山崎さんの妻の寿江さんは福島県の出身。夫とともに長年「山ざき」を支えつづけている。

鰺ヶ沢でしか語れないイトウの物語

「イトウ焼」が生まれたのは、昭和の終わり頃。ある時、2代目の敏博さんがアーモンドサブレでチョコを挟んだフロランタンに似たお菓子を試作した。

「親父とお袋が参加した宴会の席で、イトウのお造りが出てきたそうなんです。試作のお菓子の表面が、ちょっとこのイトウの鱗に似ているんじゃないかって話になって。それでイトウを名前につけたらどうだと」

ちょうど鰺ヶ沢では全国でも数少ないイトウの養殖を開始し、事業を本格化させた頃だった。話題づくりの後押しにもなるだろうし、お菓子もまた話題になればという色気があったかもしれない。そして「イトウ焼」と名付けられた。

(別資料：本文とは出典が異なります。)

-- ==== Sys2Proof/Certificates/Slice0/Obligations.lean ====
section
/-! DEFINITION. The statements for the provers, one `Obligations.<Name>` for each, with the tables that they share. A table
names the instructions that a statement covers and what the cited rules say each of them gives. -/

namespace Sys2Proof.Claims

open Sys2Proof.Machine

/-- A register pattern read as signed or, where MOD[0] is 1, as unsigned (R114). -/
def num (a : RForm) (v : Word) : Int := if a.mod.getLsbD 0 then (v.toNat : Int) else v.toInt

/-- The exact integers of R114, R116 and R117 for the two sources of a word, by its fields; the destination receives them
modulo 2^64. -/
def scalarValue (st : Strand) : Instr → Option (BitVec 7 × Int)
  | .add a => some (a.fd, (st.srcX a.fa).toNat + (st.srcX a.fb).toNat)
  | .sub a => some (a.fd, (st.srcX a.fa).toNat - (st.srcX a.fb).toNat)
  | .mul a => some (a.fd, (st.srcX a.fa).toNat * (st.srcX a.fb).toNat)
  | .mulh a => some (a.fd, (num a (st.srcX a.fa) * num a (st.srcX a.fb)) / 2 ^ 64)
  | .div a => some (a.fd, if st.srcX a.fb = 0 then 2 ^ 64 - 1 else Int.tdiv (num a (st.srcX a.fa)) (num a (st.srcX a.fb)))
  | .rem a => some (a.fd, if st.srcX a.fb = 0 then (st.srcX a.fa).toNat else
      num a (st.srcX a.fa) - num a (st.srcX a.fb) * Int.tdiv (num a (st.srcX a.fa)) (num a (st.srcX a.fb)))
  | .and a => some (a.fd, (st.srcX a.fa &&& st.srcX a.fb).toNat)
  | .or a => some (a.fd, (st.srcX a.fa ||| st.srcX a.fb).toNat)
  | .xor a => some (a.fd, (st.srcX a.fa ^^^ st.srcX a.fb).toNat)
  | .andn a => some (a.fd, (st.srcX a.fa &&& ~~~st.srcX a.fb).toNat)
  | .shl a => some (a.fd, if 64 ≤ (st.srcX a.fb).toNat then 0 else (st.srcX a.fa).toNat * 2 ^ (st.srcX a.fb).toNat)
  | .shr a => some (a.fd, ((st.srcX a.fa).toNat / 2 ^ min (st.srcX a.fb).toNat 64 : Nat))
  | .sra a => some (a.fd, (st.srcX a.fa).toInt / 2 ^ min (st.srcX a.fb).toNat 63)
  | .popc a => some (a.fd, ((List.range 64).filter (st.srcX a.fa).getLsbD).length)
  | .clz a => some (a.fd, if st.srcX a.fa = 0 then 64 else 63 - (Nat.log2 (st.srcX a.fa).toNat : Int))
  | .ctz a => some (a.fd, (((List.range 64).find? (st.srcX a.fa).getLsbD).getD 64 : Nat))
  | .min a => some (a.fd, min (num a (st.srcX a.fa)) (num a (st.srcX a.fb)))
  | .max a => some (a.fd, max (num a (st.srcX a.fa)) (num a (st.srcX a.fb)))
  | .fsh a =>
    let n := if a.mod.getLsbD 6 then (st.srcX a.fd).toNat % 64 else a.mod.toNat % 64
    some (a.fd, (((st.srcX a.fa).toNat * 2 ^ 64 + (st.srcX a.fb).toNat) / 2 ^ n : Nat))
  | .bfx a =>
    let p := if a.mod.getLsbD 13 then (st.srcX a.fb).toNat else a.mod.toNat % 64
    let w := a.mod.toNat / 64 % 64 + 1
    let f := (st.srcX a.fa).toNat / 2 ^ p % 2 ^ w
    some (a.fd, if a.mod.getLsbD 12 ∧ 2 ^ (w - 1) ≤ f then (f : Int) - 2 ^ w else f)
  | _ => none

/-- The immediate operand (R115): IMM sign-extended, or the 64 bits that an extension word completes (R76). -/
def immediate (a : IForm) : Word := match a.ext with
  | none => a.imm.signExtend 64
  | some e => BitVec.ofNat 64 (a.imm.toNat % 2 ^ 16 + e.toNat * 2 ^ 16)

/-- The results of R115. -/
def immediateValue (st : Strand) : Instr → Option (BitVec 7 × Word)
  | .addi a => some (a.fd, st.srcX a.fa + immediate a)
  | .andi a => some (a.fd, st.srcX a.fa &&& immediate a)
  | .ori a => some (a.fd, st.srcX a.fa ||| immediate a)
  | .xori a => some (a.fd, st.srcX a.fa ^^^ immediate a)
  | .shli a => some (a.fd, st.srcX a.fa <<< (a.imm.toNat % 64))
  | .shri a => some (a.fd, st.srcX a.fa >>> (a.imm.toNat % 64))
  | .srai a => some (a.fd, (st.srcX a.fa).sshiftRight (a.imm.toNat % 64))
  | .li a => some (a.fd, immediate a)
  | _ => none

/-- COND of R118: 0 eq, 1 ne, 2 lt, 3 ge, of signed or unsigned patterns. -/
def holds (c : Nat) (u : Bool) (a b : Word) : Bool :=
  if c = 0 then a == b else if c = 1 then a != b
  else if c = 2 then (if u then decide (a.toNat < b.toNat) else decide (a.toInt < b.toInt))
  else (if u then decide (b.toNat ≤ a.toNat) else decide (b.toInt ≤ a.toInt))

/-- What the compares, spop and sel give (R118 to R120). -/
def predicateValue (st : Strand) : Instr → Option Eff
  | .cmp a => some (.sp (a.fd.toNat - 64) (holds (a.mod.toNat % 4) (a.mod.getLsbD 2) (st.srcX a.fa) (st.srcX a.fb)))
  | .cmpi a => some (.sp (a.fd.toNat - 64) (match a.ext with
    | some _ => st.srcX a.fa == immediate a
    | none => holds (a.imm.toNat / 2 ^ 20) (a.imm.getLsbD 19) (st.srcX a.fa) ((a.imm.setWidth 19).signExtend 64)))
  | .spop a =>
    let x := st.srcSp (a.fa.toNat - 64)
    let y := st.srcSp (a.fb.toNat - 64)
    some (.sp (a.fd.toNat - 64) (([x && y, x || y, x ^^ y, x && !y, !x, true, false] : List Bool).getD (a.mod.toNat % 8) false))
  | .sel a => some (effX a.fd (if st.srcSp (a.mod.toNat % 8) then st.srcX a.fa else st.srcX a.fb))
  | _ => none

end Sys2Proof.Claims

open Sys2Proof Sys2Proof.Machine Sys2Proof.Claims

/-- R114, R116, R117: add, sub, mul, mulh, div, rem, and, or, xor, andn, shl, shr, sra, popc, clz, ctz, min, max, fsh and bfx
complete wherever they stand to issue, with the rule's exact integer modulo 2^64 on its way to the destination. -/
def Sys2Proof.Claims.ScalarResultsAreTheExactIntegers : Prop :=
  ∀ s st i w l fd x, Issuable s st i w l → scalarValue st i = some (fd, x) →
    ∃ t, exec i s = .next t ∧ IssueOf s st i w l [effX fd (BitVec.ofInt 64 x)] t

/-- R117: bfi replaces bits p to p + w - 1 of the destination as read at issue by the low bits of the source. -/
def Sys2Proof.Claims.BitFieldInsertKeepsTheOtherBits : Prop :=
  ∀ s st a w l, Issuable s st (.bfi a) w l →
    ∃ t r, exec (.bfi a) s = .next t ∧ IssueOf s st (.bfi a) w l [effX a.fd r] t ∧
      ∀ i, i < 64 →
        let p := if a.mod.getLsbD 13 then (st.srcX a.fb).toNat else a.mod.toNat % 64
        r.getLsbD i = if p ≤ i ∧ i < p + (a.mod.toNat / 64 % 64 + 1) then (st.srcX a.fa).getLsbD (i - p) else (st.srcX a.fd).getLsbD i

/-- R115: the immediate operations. -/
def Obligations.ImmediateResults : Prop :=
  ∀ s st i w l fd x, Issuable s st i w l → immediateValue st i = some (fd, x) →
    ∃ t, exec i s = .next t ∧ IssueOf s st i w l [effX fd x] t

/-- R118 to R120: cmp, cmpi, spop and sel. -/
def Obligations.ComparesPredicatesAndSelect : Prop :=
  ∀ s st i w l e, Issuable s st i w l → predicateValue st i = some e →
    ∃ t, exec i s = .next t ∧ IssueOf s st i w l [e] t

namespace Sys2Proof.Claims

open Sys2Proof.Machine

/-- The dispatcher of slot `s.cur` holds the word `w` of instruction `i` (R77, R89). -/
structure InDispatcher (s : State) (st : Strand) (i : Instr) (w : QWord) : Prop where
  here : s.strand s.cur = some st
  runs : st.stop = none
  held : st.disp = some w
  word : w.ins = i

/-- The strand with a loop counter written, which holds an uncorrectable error no more (R123, R396). -/
def loaded (st : Strand) (n : Nat) (c : BitVec 32) : Strand :=
  { st with lc := Cells.set st.lc n c, bad := st.bad.filter (· != 308 + n) }

/-- What a word that the dispatcher consumes leaves of its strand, `pc` being the word's address (R89, R90, R121,
R123, R124); none where it waits. -/
def dispatched (st : Strand) (pc : Word) : Instr → Option Strand
  | .br a => some { st with pc := pc + 8 * a.imm.signExtend 64 }
  | .loop a =>
    let n := a.imm.toNat / 2 ^ 20
    let c := Cells.get st.lc n
    let st := { st with base := st.base - 1 }
    some (if c = 0 then st else { st with lc := Cells.set st.lc n (c - 1), pc := pc + 8 * (a.imm.setWidth 20).signExtend 64 })
  | .bq a => match st.bq with
    | [] => none
    | b :: l => some { st with bq := l, pc := if b then pc + 8 * a.imm.signExtend 64 else st.pc }
  | .lcset a => match a.ext with
    | none => some (loaded st (a.imm.toNat / 2 ^ 20) (BitVec.ofNat 32 (a.imm.toNat % 2 ^ 20)))
    | some _ => some (loaded st ((immediate a).toNat / 2 ^ 32 % 4) ((immediate a).setWidth 32))
  | .rbset a => some { st with base := a.imm.setWidth 5 }
  | _ => none

/-- What a word that acts on its strand at issue does there (R121, R123, R124, R126), `pc` being the word's address. -/
def atIssue (st : Strand) (pc : Word) : Instr → Option (Strand → Strand)
  | .bcc a => some fun x => if st.srcSp (a.fa.toNat - 64) then { x with pc := pc + 8 * a.imm.signExtend 64 } else x
  | .lcmov a => some fun x => loaded x (a.mod.toNat % 4) ((st.srcX a.fa).setWidth 32)
  | .rbmov a => some fun x => { x with base := (st.srcX a.fa).setWidth 5 }
  | .mts a => if a.mod.toNat % 4096 = 0x008 then some fun x => { x with base := (st.srcX a.fa).setWidth 5 } else none
  | _ => none

/-- What mfs, mts, tnow, mfw and mfwi land (R125, R126, R136). -/
def systemValue (s : State) (st : Strand) : Instr → Option Eff
  | .mfs a => some (effX a.fd (s.sysReg s.cur st (a.mod.toNat % 4096)))
  | .mts a => if a.mod.toNat % 4096 = 0x008 ∨ (a.mod.toNat % 4096 = 0x018 ∧ st.id.joined) then none
      else some (.sys (a.mod.toNat % 4096) (st.srcX a.fa))
  | .tnow a => some (effX a.fd (BitVec.ofNat 64 (if a.mod.getLsbD 0 then s.clock (slotDie s.cur) else s.clock (slotDie s.cur) / 2 ^ 16)))
  | .mfw a => if st.fmtLoad < 32 then some (.fmt (st.srcX a.fa)) else none
  | .mfwi a => if st.fmtLoad < 32 then some (.fmt (match a.ext with | none => a.imm.zeroExtend 64 | some _ => immediate a)) else none
  | _ => none

/-- A suspension point `w` of slot `s.cur` has issued and every word before it has retired, the load, store and matrix queues
being empty (R24 steps 1 and 2); `took` says what it took, until it has been tested (R25, R372). -/
structure Drained (s : State) (st : Strand) (i : Instr) (w : QWord) (took : Option Took) : Prop where
  here  : s.strand s.cur = some st
  runs  : st.stop = none
  susp  : st.susp = some w
  word  : w.ins = i
  first : st.issuedBefore w.seq = true
  done  : st.land = [] ∧ st.mq = [] ∧ st.lq = [] ∧ st.sq = []
  took  : st.took = took

end Sys2Proof.Claims

open Sys2Proof Sys2Proof.Machine Sys2Proof.Claims

/-- R89, R90, R121, R123, R124: br, loop, bq (with a decision there), lcset and rbset take effect at dispatch, where the decision or the
counter that they read holds no uncorrectable error (R396); nothing but their strand changes, whose dispatcher waits no longer (R424). -/
def Obligations.DispatcherWordsActAtDispatch : Prop :=
  ∀ s st i w u, InDispatcher s st i w → st.meetsBad (dispReads i) [] = false → dispatched { st with disp := none } w.pc i = some u →
    ∃ t, exec i s = .next t ∧ t.strand s.cur = some { u with waits := Tab.del u.waits 6 } ∧ SamePart s t ∧ SameOthers s t

/-- R121, R123, R124, R126: bcc, lcmov, rbmov and an mts to ROTBASE take effect at their issue. -/
def Obligations.ControlWordsActAtIssue : Prop :=
  ∀ s st i w l f, Issuable s st i w l → atIssue st w.pc i = some f →
    ∃ t, IssueOf s st i w l [] t ∧ exec i s = .next (t.onStrand s.cur f)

商品化するや鰺ヶ沢でしか語れないストーリー性や幻の魚を名乗るインパクトも相まって、すぐに全国菓子大博覧会で賞を受賞するなど、『山ざき』の看板商品の一つとなっていった。

「イトウ焼」は、すべて手で作る。サブレの厚さだけでなく、ホワイトチョコもアーモンドも「ちょうどいい量」が求められる。

「中身はアーモンドと砂糖と卵と小麦粉。風味づけにコーヒーも入っています。ホワイトチョコをサンドするサブレの厚みが特に繊細で。なので、すべて手作業です。手間もお金もかかりますけど、レシピも味もパッケージも親父の頃から大きくは変えていません」

数十種類はある『山ざき』の商品のなかで、「イトウ焼」は40年近くも消えることなく生き残っている。それは単に物珍しさだけではない。「この前買ったら美味しかったから」ともっぱら味に惹かれたリピーターが多いという。

味の良さとお客さんの声。それが、2代目の父同様『山ざき』を継ぐ気のなかった3代目の山崎さんの心を動かした理由でもあるのだろう。

山崎さんは、工業大学出身のエンジニアだった。